Regarding the analysis of conceptual issues considered in the letters, my approach is informed by Hans-Georg Gadamer's hermeneutics. For Gadamer, understanding and language are at the core of human existence (Langdridge 50-51). Gadamer transformed hermeneutics into an art of interpretation and translation of reality. Based on the central role of language in Gadamer's hermeneutics, I think that man's existence is verbal in essence and human nature is universally experienced through the word.


In this study, the letters function as documentary evidence outlining the transformation of the artist leading into the state of escapism. Each letter marks a particular point of the process which allows for a different approach to the idea of Disabled Art.

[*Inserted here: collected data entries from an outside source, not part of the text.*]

/-- The MCU of an operation that is not the composite changes by one `RowStep`, and nothing else does. -/
theorem exec_row {i : Instr} {s t : State} (hi : composite i = false) (h : exec i s = .next t) :
    RowOf (opOf i) i.mcu s t := by
  cases i
  case runCycle m => exact absurd hi (by simp [composite])
  all_goals cases h
  case selA0 m => exact showRow_row m s _ _ _
  case selA1 m => exact showRow_row m s _ _ _
  case selA2 m => exact showRow_row m s _ _ _
  case selA3 m => exact showRow_row m s _ _ _
  case selA4 m => exact showRow_row m s _ _ _
  case selA5 m => exact showRow_row m s _ _ _
  case selA6 m => exact showRow_row m s _ _ _
  case selA7 m => exact showRow_row m s _ _ _
  case selB0 m => exact showRow_row m s _ _ _
  case selB1 m => exact showRow_row m s _ _ _
  case selB2 m => exact showRow_row m s _ _ _
  case selB3 m => exact showRow_row m s _ _ _
  case selB4 m => exact showRow_row m s _ _ _
  case selB5 m => exact showRow_row m s _ _ _
  case selB6 m => exact showRow_row m s _ _ _
  case selB7 m => exact showRow_row m s _ _ _
  case drvL0 m => exact drive_row m s _
  case drvL1 m => exact drive_row m s _
  case drvL2 m => exact drive_row m s _
  case drvL3 m => exact drive_row m s _
  case drvL4 m => exact drive_row m s _
  case drvL5 m => exact drive_row m s _
  case drvL6 m => exact drive_row m s _
  case drvL7 m => exact drive_row m s _
  case drvNone m => exact drive_row m s _
  case drvAny m w => exact drive_row m s w
  case selA m => exact showIndex_row m s _ _
  case selB m => exact showIndex_row m s _ _
  case enc m => exact rowOf_emit m s _ _ rfl
  case inv m => exact rowOf_emit m s _ _ rfl
  case submit m => exact submit_row m s
  case retrieve m => exact retrieve_row m s
  case apply m => exact apply_row m s
  case sample m => exact sample_row m s
  case delayA m => exact rowOf_self m s _
  case report m => exact report_row m s
  case advance m => exact advance_row m s
  case cancel m => exact cancel_row m s

/-- The registers a RUNCYCLE leaves in its own MCU are those its steps leave; the result is an event. -/
theorem runCycle_mcu {m : McuId} {s : State} (hr : (s.mcu m).rst = false)
    (h : submitEnabled s.cfg (s.mcu m) = true) : (runCycle m s).mcu m = (cycleSteps m s).mcu m := by
  simp only [runCycle, whenUp_up hr, h, if_true]
  split
  · simp
  · rfl

/-- Where SUBMIT is not enabled a RUNCYCLE waits (R106). -/
theorem runCycle_waits {m : McuId} {s : State} (hr : (s.mcu m).rst = false)
    (h : submitEnabled s.cfg (s.mcu m) = false) : runCycle m s = s := by
  simp [runCycle, whenUp_up hr, h]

In the letters, I emphasize theories of memory (public and private) as factors having a direct impact on my practical decisions. I relate myself to Paul Ricœur's theories on memory, history and forgetting. “In what way […] are the vicissitudes of the exercise of memory likely to affect memory's ambition to be truthful? In a word, the exercise of memory is its use […]” (Ricoeur 57).


Although the letters form a kind of diary, they are not intended to serve as auto-ethnography, even if the style of writing might give this impression.


In the present study, the writer remains a transparent figure who does not belong to any specific place, although he is Israeli and does live in the present. The presented reflections are not auto-biographical; they are strategic and engage with broader issues regarding the personal experiences of the writer. The style of writing is designed to make possible a monitoring overview of the phenomenon of disability and therefore of escapism in art. With regard to this aim, the truth of the described events is irrelevant.


The notion Disabled Art is a complex one, affected by many real factors and raising many important questions about the future and relevance of contemporary art making. The notion originates in my experience of dealing with the reality in which artists work in Israel. In this study, I want to examine the nature, impact and consequences of that reality on art and its relation to the society. I intend to provide a rich body of knowledge about artistic "escapism" by studying it thematically in relation to my own practical experience of it as an artist. The introduction, the letters and my artistic practice (documented in the appendix), of which this doctoral thesis consists, aim as a whole at presenting a work in artistic research investigating the idea of Disabled Art and The Escapist Artist.